[Collection entries]
/-- The channels as R139, R141, R143 to R146, R155 and R161 have them. -/
structure ChannelsSound (s : State) : Prop where
  cause : ∀ c : Fin 8, s.channels.bank[c].cause = .none ↔ s.channels.bank[c].state ≠ .fault
  timer : ∀ c : Fin 8, s.channels.bank[c].lockTimer.isSome = true ↔
    s.channels.bank[c].state = .locking ∨ s.channels.bank[c].state = .unlocking
  demand : ∀ c : Fin 8, s.channels.bank[c].demand ≠ 0 →
    s.channels.bank[c].state = .steering ∨ s.channels.bank[c].state = .holding ∨
      s.channels.bank[c].state = .returning
  permit : s.channels.permit = false → ∀ c : Fin 8, s.channels.bank[c].state ≠ .unlocking ∧
    s.channels.bank[c].state ≠ .steering ∧ s.channels.bank[c].state ≠ .holding
  fault : ∀ c : Fin 8, s.present (ofChannel .channelFault c) = true ↔ s.channels.bank[c].state = .fault
  tracking : ∀ c : Fin 8, s.channels.bank[c].state = .fault → s.present (ofChannel .trackingError c) = false
  runs : ∀ c : Fin 8, s.channels.bank[c].trackingRun ≤ 255 ∧ s.channels.bank[c].strokeInvalidRun ≤ 255

/-- While the part runs, no channel stands in a state that the level of one of its lines moves it out of (R144,
R145). -/
def LevelsTaken (s : State) : Prop :=
  s.power = .running → ∀ c : Fin 8,
    match s.channels.bank[c].state with
    | .locking => s.lines.drive[c].lockEngaged = false ∧ s.lines.drive[c].driveFault = false
    | .locked => s.lines.drive[c].lockEngaged = true
    | .unlocking => s.lines.drive[c].lockEngaged = true ∧ s.lines.drive[c].driveFault = false
    | .steering | .holding | .returning => s.lines.drive[c].driveFault = false
    | .fault => True

/-- The demands as R36 and R141 bound them: each within ±stroke_max of the vehicle record; the result that a channel can
still take from a pass in flight clamped to the same stroke_max or a lesser one (R116, R131); and a channel of a bogie
outside the record in LOCKING, LOCKED or FAULT. -/
structure DemandsBounded (s : State) : Prop where
  demand : ∀ c : Fin 8, s.channels.bank[c].demand.natAbs ≤ s.vehicleView.channels[c].strokeMax
  inFlight : ∀ (p : Pass) (c : Fin 8) (l : LaneRead), s.computation.pass = some p →
    (c = channelA p.sample.bogie ∧ l = p.laneA ∨ c = channelB p.sample.bogie ∧ l = p.laneB) →
    (l.start = .steering ∨ l.start = .returning) → s.channels.bank[c].state = l.start →
    s.channels.bank[c].entered = false → l.fields.strokeMax ≤ s.vehicleView.channels[c].strokeMax
  outside : ∀ c : Fin 8, s.vehicleView.bogieCount ≤ (bogieOf c).val →
    s.channels.bank[c].state = .locking ∨ s.channels.bank[c].state = .locked ∨ s.channels.bank[c].state = .fault

/-- The monitor as R165, R173, R174 and R175 have it. -/
structure MonitorSound (m : Monitor) : Prop where
  latched : ∀ i : Fin 48, m.conditions[i].present = true → m.conditions[i].latched = true
  counts : ∀ k : Fin 52, m.live.counts[k] ≤ 65535
  peaks : ∀ k : Fin 16, m.live.peaks[k] ≤ 65535
  saturated : m.conditions[ofVehicle .counterSaturated].present = true ↔ ∃ k : Fin 52, m.live.counts[k] = 65535
  timer : m.timer.isSome = m.auto

/-- The link's queues as R188, R189, R194 and R195 have them: the bounds of the queues, room for the reply that a busy
handler owes, and never two waiting notices with the same kind and subject. -/
structure LinkSound (l : LinkState) : Prop where
  requests : l.requests.length ≤ 8
  replies : l.replies.length ≤ 8
  owed : l.handler ≠ .idle → l.replies.length < 8
  kinds : ∀ r ∈ l.requests, r.kind.toNat < 128
  subjects : l.notices.Pairwise fun a b => a.sameSubject b = false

• [Work item]
All that is needed is a number: how many lines in the data above contain the string "Prop".

• [Task output]
5